Por Joaquín Fermandois
Investigador Colaborador del CEIUC
Se conmemoran los cien años de la Revolución Rusa, acontecimiento trágico que proyectó su sombra a todo el siglo XX. Al poco tiempo el experimento ruso -soviético- había fundado no solo una sociedad humana radicalmente nueva como ninguna revolución lo había antes alcanzado, sino también se creaba el comunismo de manera casi instantánea en Europa, en América y en una parte de Asia. Sabemos cómo también tuvo una presencia simultánea en Chile, por la irradiación, por vinculaciones directas y por una corriente favorable a esa perspectiva que existía desde el 1900.
Después de 1945, con el triunfo de Mao en China y que una parte del mundo intelectual y cultural viera inevitable o deseable a los sistemas surgidos como emulación o que fueron impuestos, muchos creían que su triunfo final en el mundo era necesario e irreversible, se les temiera o se les apeteciera. Se decía que la revolución había sido el resultado de un proceso imparable y se expresaba un mensaje codificado de que en eso consistía el futuro radiante de la humanidad.
Como en tantas cosas, en la revolución hubo lo inevitable y también mucho de azar. Era claro que Rusia desde fines del XIX iba a pasar por un período de convulsiones; el mismo progreso acelerado que experimentaba carcomía al sistema político. Quizás hasta el zarismo hubiese sobrevivido; Nicolás II podría haberse desempeñado bien en el siglo XVIII, en un medio donde no se cuestionaba su legitimidad; da la impresión de que hubiese sido un excelente monarca constitucional, como los de Europa Occidental en el siglo XX. Naufragó en el torbellino de la Primera Guerra Mundial.

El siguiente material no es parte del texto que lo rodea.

theorem Effect.commit {i : Instr} {s t : State} (h : Effect i s t) : Commit i.mnemonic s t := by
  cases h with
  | read v s1 hr hs =>
    obtain ⟨ds, n, rfl⟩ := hs.exists_eq
    exact .of_advance (justAdvances_of_readsOperand hr) (readMeaning_pc ..)
  | store m a s1 hst hm ha hs =>
    obtain ⟨ds, n, rfl⟩ := hs.exists_eq
    exact .of_advance (justAdvances_of_stores hst) rfl
  | modify m a v s1 s2 hmod hm ha hs =>
    obtain ⟨ds, n, rfl⟩ := hs.exists_eq
    exact .of_advance (justAdvances_of_modifies hmod) rfl
  | shiftA hm hmem => exact .of_advance (justAdvances_of_modifies (modifies_of_shift hmem)) rfl
  | register hm hpush hpop hhalt =>
    exact .of_advance (justAdvances_of_implied hm hpush hpop hhalt) (registerMeaning_pc ..)
  | branchTaken a s1 flag want hb hflag hs ha => exact .branches flag want hb rfl (fun _ => ha) (absurd hflag)
  | branchNotTaken flag want hb hflag => exact .branches flag want hb rfl (fun hf => absurd hf hflag) fun _ => rfl
  | jmp a s1 hmn hs ha | jsr a hmn hsp ha | rts a sp hmn ha | brk a s1 hmn hsp hs ha | rti a p sp hmn ha =>
    exact .goes (by rw [hmn]; rfl) rfl ha
  | push v hmn => exact .of_advance (justAdvances_of_push hmn) rfl
  | pla v sp hmn | plp p sp hmn => exact .of_advance (by rw [hmn]; rfl) rfl
  | halt hmn => exact .nothing hmn rfl rfl

/-- Settles O56: every effect commits in one of the four ways, and its mnemonic rules the other three out. -/
theorem commitRule : Obligations.CommitRule := by
  intro i s t h
  cases (effect_of_exec h).commit with
  | nothing hmn hpc hispc =>
    refine ⟨fun _ => ⟨hpc, hispc⟩, fun hg => ?_, fun f want hb => ?_, fun hne => absurd hmn hne⟩
    · rw [hmn] at hg; cases hg
    · exact absurd hmn (ne_halt_of_branchTest hb)
  | goes hg hispc hlt =>
    refine ⟨fun hmn => ?_, fun _ => ⟨hispc, hlt⟩, fun f want hb => ?_, fun _ hng => ?_⟩
    · rw [hmn] at hg; cases hg
    · rw [branchTest_of_alwaysGoes hg] at hb; cases hb
    · rw [hg] at hng; cases hng
  | branches flag want hb hispc taken notTaken =>
    refine ⟨fun hmn => absurd hmn (ne_halt_of_branchTest hb), fun hg => ?_, fun f w hb' => ?_, fun _ _ hnb => ?_⟩
    · rw [branchTest_of_alwaysGoes hg] at hb; cases hb
    · rw [hb] at hb'; cases hb'
      exact ⟨hispc, taken, notTaken⟩
    · rw [hb] at hnb; cases hnb
  | advances hadv hpc hispc =>
    obtain ⟨hne, hng, hnb⟩ := justAdvances_iff.mp hadv
    refine ⟨fun hmn => absurd hmn hne, fun hg => ?_, fun f want hb => ?_, fun _ _ _ => ⟨hpc, hispc⟩⟩
    · rw [hng] at hg; cases hg
    · rw [hnb] at hb; cases hb

/-! # What instructions keep of the sequencer's state -/

theorem instr_of_mnemonic_halt {i : Instr} (h : i.mnemonic = .halt) : i = .halt := by
  cases i <;> first | rfl | cases h

/-- Every instruction but HALT keeps all that `Keeps` lists. -/
theorem exec_keeps {i : Instr} {s t : State} (h : exec i s = .next t) (hi : i.mnemonic ≠ .halt) : Keeps s t := by
  rw [exec_eq] at h
  refine Shape.run_keeps h fun hsh => hi ?_
  have hs := hasShape i
  rw [hsh] at hs
  generalize hsh' : Shape.other .halt = sh at hs
  cases hs with
  | other hi => exact (Shape.other.inj hsh').symm
  | _ => cases hsh'

/-- HALT changes the status and nothing else. -/
theorem exec_halt {i : Instr} {s t : State} (h : exec i s = .next t) (hi : i.mnemonic = .halt) :
    t = s.withStatus .stopped := by
  obtain rfl := instr_of_mnemonic_halt hi
  cases h
  rfl

/-- Settles O55: HALT writes the status alone; every other instruction keeps what `Keeps` lists. -/
theorem sequencerFrame : Obligations.SequencerFrame := by
  intro i s t h
  by_cases hi : i.mnemonic = .halt
  · rw [exec_halt h hi, if_pos hi]
    exact ⟨rfl, rfl, rfl, rfl, rfl, List.suffix_refl _, Nat.le_refl _⟩
  · obtain ⟨snapshot, running, host, hostRest, status, draws, count, _⟩ := exec_keeps h hi
    rw [if_neg hi]
    exact ⟨snapshot, running, host, hostRest, status, draws, count⟩

/-! # The invariant -/

/-- A state in which a run goes on or has ended, but not with a HALT. -/
theorem State.Inv.of_not_stopped {s : State} (hm : Memory.wf memSize s.mem = true)
    (hs : Memory.wf displaySize s.snapshot = true) (hpc : s.pc ≤ memSize) (hc : s.pc = s.ispc)
    (hst : s.status ≠ .stopped) : s.Inv :=
  ⟨hm, hs, hpc, by rw [if_neg hst]; exact hc⟩

theorem State.Inv.counters_agree {s : State} (h : s.Inv) (hst : s.status ≠ .stopped) : s.pc = s.ispc := by
  have hc := h.counters
  rwa [if_neg hst] at hc

/-- The host window keeps the invariant of a state that is not stopped. -/
theorem hostWindow_keeps_inv {s : State} (h : s.Inv) (hst : s.status ≠ .stopped) : (hostWindow s).Inv := by
  obtain ⟨-, -, -, -, hpc, hispc, -, hsnap, hstatus, hmem⟩ := hostWindow_frame s
  refine .of_not_stopped (hmem h.mem_wf) (hsnap ▸ h.snapshot_wf) (hpc ▸ h.pc_le) ?_ ?_
  · rw [hpc, hispc, h.counters_agree hst]
  · obtain hq | hq := hstatus <;> rw [hq]
    · exact hst
    · decide

/-- After every instruction but HALT the counters agree and are in range, where PC was in range before. -/
theorem Commit.counters_agree {mn : Mnemonic} {s t : State} (h : Commit mn s t) (hmn : mn ≠ .halt)
    (hpc : s.pc ≤ memSize) : t.pc ≤ memSize ∧ t.pc = t.ispc := by
  cases h with
  | nothing h => exact absurd h hmn
  | goes h hispc hlt => exact ⟨hlt.le, hispc.symm⟩
  | branches flag want h hispc taken notTaken =>
    refine ⟨?_, hispc.symm⟩
    by_cases hf : s.p.get flag = want
    · exact (taken hf).le
    · exact notTaken hf ▸ hpc
  | advances h hpc' hispc => exact ⟨hpc' ▸ hpc, hpc'.trans hispc.symm⟩

theorem operandCount_halt : Instr.halt.operandCount = 0 := rfl

/-- The body of a fetched instruction ends in a state that meets the invariant: HALT leaves PC one past ISPC, as its one
byte was fetched and neither counter committed; every other instruction commits both. -/
theorem exec_inv {i : Instr} {s s1 u : State} (hs : s.Inv) (hrun : s.status = .running)
    (hf : fetch s = .ok (some i, s1)) (h : exec i s1 = .next u) : u.Inv := by
  obtain ⟨_, hr⟩ | ⟨_, _, hr, hsame, hpc, hle⟩ := fetch_ok hf
  · cases hr
  cases hr
  obtain ⟨-, -, -, -, hispc, -, hmem, -, -, hstatus, hsnap, -, -⟩ := hsame.fields
  have hst : s.status ≠ .stopped := by rw [hrun]; decide
  have hwf : Memory.wf memSize s1.mem = true := hmem ▸ hs.mem_wf
  have hsnap : Memory.wf displaySize s1.snapshot = true := hsnap ▸ hs.snapshot_wf
  by_cases hi : i = .halt
  · subst hi
    rw [exec_halt h rfl]
    refine ⟨hwf, hsnap, hle, ?_⟩
    simp [hpc, hispc, hs.counters_agree hst, operandCount_halt]
  · have hmn : i.mnemonic ≠ .halt := fun hmn => hi (instr_of_mnemonic_halt hmn)
    have hk := exec_keeps h hmn
    obtain ⟨hle', hagree⟩ := (effect_of_exec h).commit.counters_agree hmn hle
    refine .of_not_stopped (hk.wf hwf) (hk.snapshot ▸ hsnap) hle' hagree ?_
    rwa [hk.status, hstatus]

/-- Settles O11: a step changes nothing, ends the run, or runs a fetched instruction; no host window follows a HALT, and
a host window keeps the invariant of every other state. -/
theorem stepKeepsInv : Obligations.StepKeepsInv := by
  intro s t hs h
  obtain ⟨_, rfl⟩ | ⟨hrun, _, rfl⟩ | ⟨hrun, i, s1, u, hf, he, rfl⟩ := step_next h
  · exact hs
  · have hst : s.status ≠ .stopped := by rw [hrun]; decide
    exact .of_not_stopped hs.mem_wf hs.snapshot_wf hs.pc_le (hs.counters_agree hst) nofun
  · have hu := exec_inv hs hrun hf he
    split
    · exact hu
    · exact hostWindow_keeps_inv hu ‹_›

/-! # Which flags an instruction writes

For each mnemonic and each flag either the table lists the flag, or the meaning leaves it alone by definition. -/

theorem readMeaning_get {mn : Mnemonic} {f : FlagName} (v : Byte) (s : State) (hf : f ∉ flagsWritten mn) :
    (readMeaning mn v s).p.get f = s.p.get f := by
  cases mn <;> cases f <;> first | rfl | simp [flagsWritten] at hf

theorem modifyMeaning_get {mn : Mnemonic} {f : FlagName} (v : Byte) (p : Flags) (hf : f ∉ flagsWritten mn) :
    (modifyMeaning mn v p).2.get f = p.get f := by
  cases mn <;> cases f <;> first | rfl | simp [flagsWritten] at hf

theorem registerMeaning_get {mn : Mnemonic} {f : FlagName} (s : State) (hf : f ∉ flagsWritten mn) :
    (registerMeaning mn s).p.get f = s.p.get f := by
  cases mn <;> cases f <;> first | rfl | simp [flagsWritten] at hf

/-- PLP and RTI write every flag. -/
theorem mem_flagsWritten_of_popsFlags {mn : Mnemonic} (f : FlagName) (h : mn = .plp ∨ mn = .rti) :
    f ∈ flagsWritten mn := by
  obtain rfl | rfl := h <;> cases f <;> decide

/-- Setting INTERRUPT_DISABLE leaves the other six flags. -/
theorem setI_get {f : FlagName} (p : Flags) (hf : f ≠ .i) : ({ p with i := true } : Flags).get f = p.get f := by
  cases f <;> first | rfl | exact absurd rfl hf

/-- Settles O52: what is left of each effect is its meaning's own table of flags. -/
theorem flagFrame : Obligations.FlagFrame := by
  intro i s t f h hf
  cases effect_of_exec h with
  | read v s1 hr hs =>
    obtain ⟨ds, n, rfl⟩ := hs.exists_eq
    exact readMeaning_get v _ hf
  | store m a s1 hst hm ha hs =>
    obtain ⟨ds, n, rfl⟩ := hs.exists_eq
    simp
  | modify m a v s1 s2 hmod hm ha hs =>
    obtain ⟨ds, n, rfl⟩ := hs.exists_eq
    exact modifyMeaning_get v s.p hf
  | shiftA hm hmem => exact modifyMeaning_get s.a s.p hf
  | register hm hpush hpop hhalt => exact registerMeaning_get s hf
  | branchTaken a s1 flag want hb hflag hs ha | jmp a s1 hmn hs ha =>
    obtain ⟨ds, n, rfl⟩ := hs.exists_eq
    simp
  | branchNotTaken | jsr | rts | push | halt => simp
  | pla v sp hmn => exact readMeaning_get (mn := .lda) v (s.withSp sp) (by rw [hmn] at hf; exact hf)
  | plp p sp hmn => exact absurd (mem_flagsWritten_of_popsFlags f (.inl hmn)) hf
  | rti a p sp hmn ha => exact absurd (mem_flagsWritten_of_popsFlags f (.inr hmn)) hf
  | brk a s1 hmn hsp hs ha =>
    obtain ⟨ds, n, rfl⟩ := hs.exists_eq
    have hi : f ≠ .i := fun hi => hf (by rw [hmn, hi]; decide)
    simpa using setI_get s.p hi

/-! # Which registers an instruction changes -/

/-- What 10 R31 to R34 say an instruction leaves of A, X, Y and SP. -/
structure RegistersKept (mn : Mnemonic) (m : Mode) (s t : State) : Prop where
  a : mn ∉ [.lda, .txa, .tya, .pla, .adc, .sbc, .and, .ora, .eor] →
    ¬(mn ∈ [.asl, .lsr, .rol, .ror] ∧ m = .accumulator) → t.a = s.a
  x : mn ∉ [.ldx, .tax, .tsx, .inx, .dex] → t.x = s.x
  y : mn ∉ [.ldy, .tay, .iny, .dey] → t.y = s.y
  sp : mn ∉ [.txs, .pha, .pla, .php, .plp, .jsr, .rts, .brk, .rti] → t.sp = s.sp

/-- An effect that changes no register keeps them, whatever the instruction. -/
theorem RegistersKept.of_eq {mn : Mnemonic} {m : Mode} {s t : State} (ha : t.a = s.a) (hx : t.x = s.x) (hy : t.y = s.y)
    (hsp : t.sp = s.sp) : RegistersKept mn m s t :=
  ⟨fun _ _ => ha, fun _ => hx, fun _ => hy, fun _ => hsp⟩

/-- An effect that changes SP alone, of an instruction that may. -/
theorem RegistersKept.of_sp {mn : Mnemonic} {m : Mode} {s t : State}
    (hmn : mn ∈ [.txs, .pha, .pla, .php, .plp, .jsr, .rts, .brk, .rti]) (ha : t.a = s.a) (hx : t.x = s.x)
    (hy : t.y = s.y) : RegistersKept mn m s t :=
  ⟨fun _ _ => ha, fun _ => hx, fun _ => hy, fun h => absurd hmn h⟩

theorem RegistersKept.advance {mn : Mnemonic} {m : Mode} {s t : State} (h : RegistersKept mn m s t) :
    RegistersKept mn m s (advance t) :=
  ⟨h.a, h.x, h.y, h.sp⟩

/-- Reading an operand first changes no register. -/
theorem RegistersKept.of_read {mn : Mnemonic} {m : Mode} {s s1 t : State} (hs : SameButDraws s s1)
    (h : RegistersKept mn m s1 t) : RegistersKept mn m s t := by
  obtain ⟨ds, n, rfl⟩ := hs.exists_eq
  exact ⟨h.a, h.x, h.y, h.sp⟩

theorem readMeaning_registers (mn : Mnemonic) (m : Mode) (v : Byte) (s : State) :
    RegistersKept mn m s (readMeaning mn v s) := by
  refine ⟨fun h _ => ?_, fun h => ?_, fun h => ?_, fun h => ?_⟩
  all_goals cases mn <;> first | rfl | simp at h

theorem registerMeaning_registers (mn : Mnemonic) (m : Mode) (s : State) :
    RegistersKept mn m s (registerMeaning mn s) := by
  refine ⟨fun h _ => ?_, fun h => ?_, fun h => ?_, fun h => ?_⟩
  all_goals cases mn <;> first | rfl | simp at h

theorem mem_changesSp_of_push {mn : Mnemonic} :
    mn ∈ [.pha, .php] → mn ∈ [.txs, .pha, .pla, .php, .plp, .jsr, .rts, .brk, .rti] := by
  cases mn <;> decide

theorem Effect.registers {i : Instr} {s t : State} (h : Effect i s t) : RegistersKept i.mnemonic i.mode s t := by
  cases h with
  | read v s1 hr hs => exact ((readMeaning_registers _ _ v s1).of_read hs).advance
  | store m a s1 hst hm ha hs | modify m a v s1 s2 hmod hm ha hs =>
    obtain ⟨ds, n, rfl⟩ := hs.exists_eq
    exact .of_eq (by simp) (by simp) (by simp) (by simp)
  | shiftA hm hmem => exact ⟨fun _ hn => absurd ⟨hmem, hm⟩ hn, fun _ => rfl, fun _ => rfl, fun _ => rfl⟩
  | register hm hpush hpop hhalt => exact (registerMeaning_registers _ _ s).advance
  | branchTaken a s1 flag want hb hflag hs ha | jmp a s1 hmn hs ha =>
    obtain ⟨ds, n, rfl⟩ := hs.exists_eq
    exact .of_eq (by simp) (by simp) (by simp) (by simp)
  | branchNotTaken | halt => exact .of_eq rfl rfl rfl rfl
  | pla v sp hmn =>
    refine ⟨fun hn => ?_, fun _ => rfl, fun _ => rfl, fun hn => ?_⟩ <;> simp [hmn] at hn
  | push v hmn => exact .of_sp (mem_changesSp_of_push hmn) rfl rfl rfl
  | plp p sp hmn | rts a sp hmn ha | rti a p sp hmn ha => exact .of_sp (by rw [hmn]; decide) rfl rfl rfl
  | jsr a hmn hsp ha => exact .of_sp (by rw [hmn]; decide) (by simp) (by simp) (by simp)
  | brk a s1 hmn hsp hs ha =>
    obtain ⟨ds, n, rfl⟩ := hs.exists_eq
    exact .of_sp (by rw [hmn]; decide) (by simp) (by simp) (by simp)

/-- Settles O53: no effect changes a register that the instruction's rule does not list. -/
theorem registerFrame : Obligations.RegisterFrame := by
  intro i s t h
  obtain ⟨ha, hx, hy, hsp⟩ := (effect_of_exec h).registers
  refine ⟨fun hne => ?_, fun hne => ?_, fun hne => ?_, fun hne => ?_⟩ <;> by_contra hn
  · obtain ⟨hn, hn'⟩ := not_or.mp hn
    exact hne (ha hn hn')
  · exact hne (hx hn)
  · exact hne (hy hn)
  · exact hne (hsp hn)

/-! # Which cells an instruction changes -/

/-- What 10 R44 and the rules of the stores say an instruction leaves of memory and of `dirty`. -/
structure MemoryKept (i : Instr) (s t : State) : Prop where
  dirty : s.dirty = true → t.dirty = true
  storeless : i.mnemonic.pushes = false → (∀ m, i.mode = .operand (.address m) → i.mnemonic.stores = false ∧
    i.mnemonic.modifies = false) → t.dirty = s.dirty ∧ ∀ b, cellAt t.mem b = cellAt s.mem b
  stored : ∀ m a s1, i.mnemonic.stores = true ∨ i.mnemonic.modifies = true → i.mode = .operand (.address m) →
    resolveAddress m s = .ok (a, s1) → ∀ b, b ≠ a → cellAt t.mem b = cellAt s.mem b
  pushed : i.mnemonic ∈ [.pha, .php] → ∀ b, b ≠ 0x100 + s.sp.toNat → cellAt t.mem b = cellAt s.mem b
  called : i.mnemonic = .jsr → ∀ b, b + 1 < 0x100 + s.sp.toNat ∨ 0x100 + s.sp.toNat < b →
    cellAt t.mem b = cellAt s.mem b
  interrupted : i.mnemonic = .brk → ∀ b, b + 2 < 0x100 + s.sp.toNat ∨ 0x100 + s.sp.toNat < b →
    cellAt t.mem b = cellAt s.mem b

theorem MemoryKept.of_eq {i : Instr} {s t : State} (hd : t.dirty = s.dirty) (hm : t.mem = s.mem) :
    MemoryKept i s t := by
  constructor <;> simp [hd, hm]

theorem pushes_of_stores {mn : Mnemonic} : mn.stores = true ∨ mn.modifies = true → mn.pushes = false := by
  cases mn <;> decide

theorem pushes_of_push {mn : Mnemonic} : mn ∈ [.pha, .php] → mn.pushes = true := by
  cases mn <;> decide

Lo más decisivo, la guerra debilitó al ejército zarista por derrotas, desgaste y descontento. La revolución de febrero (fue en marzo, pero en Rusia se usaba otro calendario) expresó ese malestar y derrocó fácilmente a la monarquía. El gobierno provisional, encabezado por liberales y socialistas moderados, apoyó la "democratización" del ejército, lo que obviamente lo destruyó. El poder recayó en los grupos armados. Como dijo un dirigente revolucionario, "el gobierno tiene la responsabilidad pero carece de poder; nosotros tenemos el poder y ninguna responsabilidad". No cabía duda quién se tomaría el poder, los bolcheviques con Lenin en la revolución de octubre (noviembre, ídem). Construyeron la primera y más simbólica experiencia totalitaria del siglo XX, un colosal derroche de energía con sus creaciones y exterminios. El radicalismo ya estaba anunciado con el cruel asesinato de la familia imperial en 1918 y de todos sus acompañantes.
La sociedad soviética no fue creativa en nada que no estuviera en otra parte, aunque con mucha propaganda asumida como verdad por tanto intelectual crítico. Aparecía como una perfecta "aldea Potemkin" (el favorito de Catalina la Grande, se decía que prefabricaba aldeas perfectas para mostrar el progreso), una sociedad congelada en lo demás, y amurallada como todo sistema marxista, no para que no llegara nadie (nadie inmigraba), sino para que nadie saliera. Para mí, lo más decisivo es que hasta el mismo pensamiento marxista fue aniquilado. Una vez derrumbado el régimen, la Rusia de Putin corresponde al nacionalismo más extremo del zarismo, desprovisto de la gracia de este último.
Se puede decir que sin la revolución de octubre hubiéramos tenido la misma historia ideológica a lo largo del siglo XX. Existía un marxismo revolucionario antes de 1914, así como las otras expresiones propias a esta era, al menos en germen. El triunfo de Lenin, sin embargo, le daría rostro y desgarro a todo el globo en el siglo de las guerras mundiales y de la Guerra Fría.